In the example with the abandoned purchases, the users who immediately made the purchase will have a more significant impact on the test results than those who abandoned their purchase. At the same time, the changes we are testing have no influence on the users who made a purchase right away. Adding these users to the test will blur the effect that the changes will have on the real target of the test (the users who abandoned the purchase). As a result, it will take us much longer to observe the effect of the change we’ve made.

One technical issue is worth noting here. You can add all the users you have to the A/B test, and then analyze only those who could have experienced something new in the product. You can do that, but in most cases it will require some manual work afterwards. If you somehow automate the analyzing part of your test, it is better to only include users who will have a new experience.

Use data only from the moment when users were added to the test

There is another way to blur the effect of the change you are testing. It happens when you take into account all the data from the moment when A/B test starts. To avoid this effect, you should only add data from the moment when each specific user becomes part of your test.

Most users spot something new in the product not at the moment when you start the test, but a bit later. You add extra noise to your data if you consider the time between starting the test and the moment the user becomes a part of it.

Here’s an example: You started the A/B test on April 1st. User X abandoned the purchase on April 10 and at this moment became a part of your experiment. It will be correct to consider data for this user only from April 10 when you will be calculating the metrics. The data obtained between April 1 and 10 doesn’t demonstrate the influence of the tested change on this user because her experience didn’t change during this period.

In the example above, adding such data will not affect the conversion to purchase rate, but it may well affect other metrics.

How to understand the overall effect of a change made

The described approach of adding users to experiments reduces the time required to identify the possible effect of the changes made to your product. However, it slightly complicates the interpretation of the results, since in most cases everyone is interested in the effect of the change made on the whole product.

When you add only a part of our users to the test, the obtained changes in the metrics characterize the impact of the new feature on this group of users only. To understand how the whole product is affected, you need to make a series of calculations.

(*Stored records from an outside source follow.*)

/-! `enterSilence` -/

theorem enterSilence_frame (c : Condition) (s : State) :
    enterSilence c s = { s with cond := (enterSilence c s).cond, joinTimer := (enterSilence c s).joinTimer, drainTimer := (enterSilence c s).drainTimer, drainEnded := (enterSilence c s).drainEnded, hailTimer := (enterSilence c s).hailTimer, ask := (enterSilence c s).ask, offer := (enterSilence c s).offer, walkerTimer := (enterSilence c s).walkerTimer, link := (enterSilence c s).link, buffer := (enterSilence c s).buffer, faults := (enterSilence c s).faults, attention := (enterSilence c s).attention } := by
  unfold enterSilence; rw [toldRemoved_frame]
@[simp] theorem enterSilence_mm (c : Condition) (s : State) : (enterSilence c s).mm = s.mm := (congrArg State.mm (enterSilence_frame c s) :)
@[simp] theorem enterSilence_inflight (c : Condition) (s : State) : (enterSilence c s).inflight = s.inflight := (congrArg State.inflight (enterSilence_frame c s) :)
@[simp] theorem enterSilence_tasks (c : Condition) (s : State) : (enterSilence c s).tasks = s.tasks := (congrArg State.tasks (enterSilence_frame c s) :)
@[simp] theorem enterSilence_powered (c : Condition) (s : State) : (enterSilence c s).powered = s.powered := (congrArg State.powered (enterSilence_frame c s) :)
@[simp] theorem enterSilence_now (c : Condition) (s : State) : (enterSilence c s).now = s.now := (congrArg State.now (enterSilence_frame c s) :)
@[simp] theorem enterSilence_own (c : Condition) (s : State) : (enterSilence c s).own = s.own := (congrArg State.own (enterSilence_frame c s) :)
@[simp] theorem enterSilence_profile (c : Condition) (s : State) : (enterSilence c s).profile = s.profile := (congrArg State.profile (enterSilence_frame c s) :)
@[simp] theorem enterSilence_roster (c : Condition) (s : State) : (enterSilence c s).roster = s.roster := (congrArg State.roster (enterSilence_frame c s) :)
@[simp] theorem enterSilence_presence (c : Condition) (s : State) : (enterSilence c s).presence = s.presence := (congrArg State.presence (enterSilence_frame c s) :)
@[simp] theorem enterSilence_pending (c : Condition) (s : State) : (enterSilence c s).pending = s.pending := (congrArg State.pending (enterSilence_frame c s) :)
@[simp] theorem enterSilence_fresh (c : Condition) (s : State) : (enterSilence c s).fresh = s.fresh := (congrArg State.fresh (enterSilence_frame c s) :)

/-! `enterHalted` -/

theorem enterHalted_frame (s : State) :
    enterHalted s = { s with cond := (enterHalted s).cond, drainTimer := (enterHalted s).drainTimer, drainEnded := (enterHalted s).drainEnded, ask := (enterHalted s).ask, offer := (enterHalted s).offer, walkerTimer := (enterHalted s).walkerTimer, link := (enterHalted s).link, faults := (enterHalted s).faults, attention := (enterHalted s).attention } := by
  unfold enterHalted; simp only; rw [toldRemoved_frame]; rw [stopOffer_frame]
@[simp] theorem enterHalted_mm (s : State) : (enterHalted s).mm = s.mm := (congrArg State.mm (enterHalted_frame s) :)
@[simp] theorem enterHalted_inflight (s : State) : (enterHalted s).inflight = s.inflight := (congrArg State.inflight (enterHalted_frame s) :)
@[simp] theorem enterHalted_tasks (s : State) : (enterHalted s).tasks = s.tasks := (congrArg State.tasks (enterHalted_frame s) :)
@[simp] theorem enterHalted_powered (s : State) : (enterHalted s).powered = s.powered := (congrArg State.powered (enterHalted_frame s) :)
@[simp] theorem enterHalted_now (s : State) : (enterHalted s).now = s.now := (congrArg State.now (enterHalted_frame s) :)
@[simp] theorem enterHalted_own (s : State) : (enterHalted s).own = s.own := (congrArg State.own (enterHalted_frame s) :)
@[simp] theorem enterHalted_profile (s : State) : (enterHalted s).profile = s.profile := (congrArg State.profile (enterHalted_frame s) :)
@[simp] theorem enterHalted_roster (s : State) : (enterHalted s).roster = s.roster := (congrArg State.roster (enterHalted_frame s) :)
@[simp] theorem enterHalted_presence (s : State) : (enterHalted s).presence = s.presence := (congrArg State.presence (enterHalted_frame s) :)
@[simp] theorem enterHalted_buffer (s : State) : (enterHalted s).buffer = s.buffer := (congrArg State.buffer (enterHalted_frame s) :)
@[simp] theorem enterHalted_pending (s : State) : (enterHalted s).pending = s.pending := (congrArg State.pending (enterHalted_frame s) :)
@[simp] theorem enterHalted_fresh (s : State) : (enterHalted s).fresh = s.fresh := (congrArg State.fresh (enterHalted_frame s) :)
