/-! ## The link -/

/-- A queue with frames gone, the hand as it was or empty, and no more places reserved. -/
theorem LinkLaw.of_less {l l' : Link} (h : LinkLaw l) (hq : l'.queue.Sublist l.queue) (hh : l'.hand = l.hand ∨ l'.hand = none)
    (hr : l'.reservedReplies ≤ l.reservedReplies) (ho : l'.reservedOthers ≤ l.reservedOthers) : LinkLaw l' := by
  have hhand (p : OutFrame → Bool) : (if l'.hand.any fun x => p x.frame then 1 else 0) ≤ if l.hand.any fun x => p x.frame then 1 else 0 := by
    obtain heq | hnone := hh
    · rw [heq]
    · rw [hnone]
      exact Nat.zero_le _
  have hsome : (if l'.hand.isSome then 1 else 0) ≤ if l.hand.isSome then 1 else 0 := by
    obtain heq | hnone := hh
    · rw [heq]
    · rw [hnone]
      exact Nat.zero_le _
  have hlength := hq.length_le
  have hcount := hq.countP_le (p := OutFrame.isReplyOrAlert)
  have hreply := hhand OutFrame.isReplyOrAlert
  obtain ⟨hplaces, hreplies, horder, hretries⟩ := h
  unfold Link.occupied at hplaces
  unfold Link.replies at hreplies
  refine ⟨?_, ?_, horder.sublist hq, fun x hx => ?_⟩
  · unfold Link.occupied
    omega
  · unfold Link.replies
    omega
  · obtain heq | hnone := hh
    · exact hretries x (heq ▸ hx)
    · exact nomatch hnone ▸ hx

theorem pairwise_insertFrame {q : List OutFrame} (f : OutFrame) (h : q.Pairwise fun a b => a.rank ≤ b.rank) :
    (insertFrame q f).Pairwise fun a b => a.rank ≤ b.rank := by
  induction q with
  | nil => exact List.pairwise_singleton _ _
  | cons x q ih =>
    obtain ⟨hx, hq⟩ := List.pairwise_cons.mp h
    unfold insertFrame
    split
    · rename_i hlt
      refine List.pairwise_cons.mpr ⟨fun y hy => ?_, h⟩
      obtain rfl | hy := List.mem_cons.mp hy
      · exact hlt.le
      · exact hlt.le.trans (hx y hy)
    · rename_i hge
      refine List.pairwise_cons.mpr ⟨fun y hy => ?_, ih hq⟩
      obtain rfl | hy := mem_insertFrame.mp hy
      · exact Nat.le_of_not_lt hge
      · exact hx y hy

/-- A frame joins where there is a place for it. -/
theorem orderly_pushFrame {f : OutFrame} {s : State} (hplace : hasPlace s = true) (hreply : f.isReplyOrAlert = true → hasReplyPlace s = true) :
    Orderly s (pushFrame f s) := by
  refine orderly_link (fun h => ⟨?_, ?_, pairwise_insertFrame f h.order, h.retries⟩) fun x hx => .inr hx
  · exact (pushFrame_occupied f s).trans_le ((hasPlace_iff s).mp hplace)
  · refine (pushFrame_replies f s).trans_le ?_
    split
    · rename_i hf
      exact ((hasReplyPlace_iff s).mp (hreply hf)).2
    · exact h.replies

theorem orderly_offered {f : OutFrame} {s t : State} (h : offerFrame f s = some t) : Orderly s t := by
  obtain ⟨-, hplace, hreply, rfl⟩ := offerFrame_some h
  exact orderly_pushFrame hplace hreply

theorem orderly_offerFrame (f : OutFrame) {s u d : State} (h : Orderly u s) (hd : Orderly u d) : Orderly u ((offerFrame f s).getD d) := by
  cases hf : offerFrame f s with
  | none => exact hd
  | some t => exact h.trans (orderly_offered hf)

theorem kept_offerFrame (f : OutFrame) {s u d : State} (h : Kept u s) (hd : Kept u d) : Kept u ((offerFrame f s).getD d) := by
  cases hf : offerFrame f s with
  | none => exact hd
  | some t => exact h.trans (orderly_offered hf).toKept

theorem orderly_answer (a : Station) (r : Reply) (s : State) : Orderly s (answer a r s) := orderly_offerFrame _ (.refl s) (.refl s)
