-- ==== Sys2Proof/Decode.lean ====
section
/-! DEFINITION. The opcode table of 30_encoding.md R72, the decoder that looks the whole opcode byte up in it (R55), and
the encoder, which writes the opcode bytes out again form by form, so that the round trip compares two readings. -/

namespace Sys2Proof

/-- R72, the rows 0x00 to 0x7D: BRK and ADC. -/
def tableBrkAdc : List Descriptor := [
  ⟨0x00#8, .brk, .noneAddressing, 1, 7⟩,
  ⟨0x61#8, .adc, .indirectX, 2, 6⟩,
  ⟨0x65#8, .adc, .zeroPage, 2, 3⟩,
  ⟨0x69#8, .adc, .immediate, 2, 2⟩,
  ⟨0x6D#8, .adc, .absolute, 3, 4⟩,
  ⟨0x71#8, .adc, .indirectY, 2, 5⟩,
  ⟨0x75#8, .adc, .zeroPageX, 2, 4⟩,
  ⟨0x79#8, .adc, .absoluteY, 3, 4⟩,
  ⟨0x7D#8, .adc, .absoluteX, 3, 4⟩]

/-- R72, the rows 0x81 to 0x9D: STA. -/
def tableSta : List Descriptor := [
  ⟨0x81#8, .sta, .indirectX, 2, 6⟩,
  ⟨0x85#8, .sta, .zeroPage, 2, 3⟩,
  ⟨0x8D#8, .sta, .absolute, 3, 4⟩,
  ⟨0x91#8, .sta, .indirectY, 2, 6⟩,
  ⟨0x95#8, .sta, .zeroPageX, 2, 4⟩,
  ⟨0x99#8, .sta, .absoluteY, 3, 5⟩,
  ⟨0x9D#8, .sta, .absoluteX, 3, 5⟩]

/-- R72, the rows 0xA1 to 0xE8: LDA, TAX and INX. -/
def tableLdaTaxInx : List Descriptor := [
  ⟨0xA1#8, .lda, .indirectX, 2, 6⟩,
  ⟨0xA5#8, .lda, .zeroPage, 2, 3⟩,
  ⟨0xA9#8, .lda, .immediate, 2, 2⟩,
  ⟨0xAA#8, .tax, .noneAddressing, 1, 2⟩,
  ⟨0xAD#8, .lda, .absolute, 3, 4⟩,
  ⟨0xB1#8, .lda, .indirectY, 2, 5⟩,
  ⟨0xB5#8, .lda, .zeroPageX, 2, 4⟩,
  ⟨0xB9#8, .lda, .absoluteY, 3, 4⟩,
  ⟨0xBD#8, .lda, .absoluteX, 3, 4⟩,
  ⟨0xE8#8, .inx, .noneAddressing, 1, 2⟩]

/-- The opcode map (R72). -/
def opcodeTable : List Descriptor := tableBrkAdc ++ tableSta ++ tableLdaTaxInx

/-- `TABLE[op]` (R84): the descriptor of a raw byte, or none (R75). -/
def lookup (op : Byte) : Option Descriptor := opcodeTable.find? (fun d => d.byte == op)

/-- Why bytes are no instruction. -/
inductive DecodeRefusal where
  /-- there is no opcode byte -/
  | empty
  /-- the byte has no descriptor (R75) -/
  | undecodable (byte : Byte)
  /-- the list ends before the operand bytes of the descriptor's mode -/
  | truncated (byte : Byte)
  /-- the descriptor pairs a mnemonic with a mode it has no form for, which R73 rules out for the table of R72 -/
  | noForm (mnemonic : Mnemonic) (byte : Byte)
  deriving DecidableEq, Repr

/-- The operand of a mode, taken from the bytes that follow the opcode (R54, R57), and the bytes left over. -/
def operandOf : Mode → List Byte → Option (Operand × List Byte)
  | .noneAddressing, t => some (.noneAddressing, t)
  | .immediate, b :: t => some (.immediate b, t)
  | .zeroPage, b :: t => some (.zeroPage b, t)
  | .zeroPageX, b :: t => some (.zeroPageX b, t)
  | .zeroPageY, b :: t => some (.zeroPageY b, t)
  | .indirectX, b :: t => some (.indirectX b, t)
  | .indirectY, b :: t => some (.indirectY b, t)
  | .absolute, lo :: hi :: t => some (.absolute (hiLo hi lo), t)
  | .absoluteX, lo :: hi :: t => some (.absoluteX (hiLo hi lo), t)
  | .absoluteY, lo :: hi :: t => some (.absoluteY (hiLo hi lo), t)
  | _, _ => none

/-- The instruction form of a mnemonic and an operand, where there is one. -/
def formOf : Mnemonic → Operand → Option Instr
  | .brk, .noneAddressing => some .brk
  | .tax, .noneAddressing => some .tax
  | .inx, .noneAddressing => some .inx
  | .lda, .immediate v => some (.ldaImmediate v)
  | .lda, .zeroPage b => some (.ldaZeroPage b)
  | .lda, .zeroPageX b => some (.ldaZeroPageX b)
  | .lda, .absolute w => some (.ldaAbsolute w)
  | .lda, .absoluteX w => some (.ldaAbsoluteX w)
  | .lda, .absoluteY w => some (.ldaAbsoluteY w)
  | .lda, .indirectX b => some (.ldaIndirectX b)
  | .lda, .indirectY b => some (.ldaIndirectY b)
  | .sta, .zeroPage b => some (.staZeroPage b)
  | .sta, .zeroPageX b => some (.staZeroPageX b)
  | .sta, .absolute w => some (.staAbsolute w)
  | .sta, .absoluteX w => some (.staAbsoluteX w)
  | .sta, .absoluteY w => some (.staAbsoluteY w)
  | .sta, .indirectX b => some (.staIndirectX b)
  | .sta, .indirectY b => some (.staIndirectY b)
  | .adc, .immediate v => some (.adcImmediate v)
  | .adc, .zeroPage b => some (.adcZeroPage b)
  | .adc, .zeroPageX b => some (.adcZeroPageX b)
  | .adc, .absolute w => some (.adcAbsolute w)
  | .adc, .absoluteX w => some (.adcAbsoluteX w)
  | .adc, .absoluteY w => some (.adcAbsoluteY w)
  | .adc, .indirectX b => some (.adcIndirectX b)
  | .adc, .indirectY b => some (.adcIndirectY b)
  | _, _ => none

/-- The decoder: the instruction at the head of a list of bytes and the bytes after it (R53, R55, R77). -/
def decode : List Byte → Except DecodeRefusal (Instr × List Byte)
  | [] => .error .empty
  | op :: rest =>
    match lookup op with
    | none => .error (.undecodable op)
    | some d =>
      match operandOf d.mode rest with
      | none => .error (.truncated op)
      | some (o, after) =>
        match formOf d.mnemonic o with
        | none => .error (.noForm d.mnemonic op)
        | some i => .ok (i, after)

/-- The opcode byte of each form, written out from the encodings of R95 to R129. -/
def Instr.opcode : Instr → Byte
  | .brk => 0x00#8
  | .adcIndirectX _ => 0x61#8
  | .adcZeroPage _ => 0x65#8
  | .adcImmediate _ => 0x69#8
  | .adcAbsolute _ => 0x6D#8
  | .adcIndirectY _ => 0x71#8
  | .adcZeroPageX _ => 0x75#8
  | .adcAbsoluteY _ => 0x79#8
  | .adcAbsoluteX _ => 0x7D#8
  | .staIndirectX _ => 0x81#8
  | .staZeroPage _ => 0x85#8
  | .staAbsolute _ => 0x8D#8
  | .staIndirectY _ => 0x91#8
  | .staZeroPageX _ => 0x95#8
  | .staAbsoluteY _ => 0x99#8
  | .staAbsoluteX _ => 0x9D#8
  | .ldaIndirectX _ => 0xA1#8
  | .ldaZeroPage _ => 0xA5#8
  | .ldaImmediate _ => 0xA9#8
  | .tax => 0xAA#8
  | .ldaAbsolute _ => 0xAD#8
  | .ldaIndirectY _ => 0xB1#8
  | .ldaZeroPageX _ => 0xB5#8
  | .ldaAbsoluteY _ => 0xB9#8
  | .ldaAbsoluteX _ => 0xBD#8
  | .inx => 0xE8#8

/-- The operand bytes of formats F1, F2 and F3 (R54): an absolute address stands low byte first (R42). -/
def Operand.bytes : Operand → List Byte
  | .noneAddressing => []
  | .immediate b | .zeroPage b | .zeroPageX b | .zeroPageY b | .indirectX b | .indirectY b => [b]
  | .absolute w | .absoluteX w | .absoluteY w => [loByte w, hiByte w]

/-- The encoder: the bytes of an instruction in the order they stand in memory (R53, R54). -/
def encode (i : Instr) : List Byte := i.opcode :: i.operand.bytes

/-- The bytes of a word numbered as spec/opcode_table.json numbers it (the first byte is bits 7..0), every bit above
`nbits` zero, as long as the longest instruction (3 bytes, R6). -/
def tableWordBytes (nbits w : Nat) : List Byte :=
  let v := w % 2 ^ nbits
  [BitVec.ofNat 8 v, BitVec.ofNat 8 (v / 256), BitVec.ofNat 8 (v / 65536)]

/-- The instruction the decoder reads from such a word. -/
def decodeTableWord (nbits w : Nat) : Option Instr :=
  match decode (tableWordBytes nbits w) with
  | .ok (i, _) => some i
  | .error _ => none

end Sys2Proof
end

In the experiment described above, the increase in the number of users who made a purchase was 20% (remember, the experiment was designed in a way so that you only added users who abandoned the purchase to the A/B test). Let’s calculate what the overall impact on the metrics.

In the test group the users made 500 purchases after abandoning their previous shopping carts. In the control group the result was 400. If we consider the entire user base during the experiment, then there were 4,000 more users who made purchases right away in each group.

As a result, a 20% increase in the conversion of users abandoning their purchases translates to a 2% increase in the purchase conversion rate of the entire product (4,500 / 4,400–1 = 2%).

How to log the data about A/B test

If you have your own infrastructure for experimentation, then feel free to simply create a table where you will store the information for each of the tests in the following way:

  • User
  • Experiment
  • Group (control/test)
  • Date and time added to the test

When you have this data handy, it won’t be difficult to calculate the metrics for the test and control groups in respect to the principles we’ve described above.

If you are using Amplitude or Mixpanel analytics software, you can add a property to the user with the name of the experiment and the test group’s title at the moment when this user becomes a part of the experiment. During your future analysis, you will simply need to filter events according to these properties.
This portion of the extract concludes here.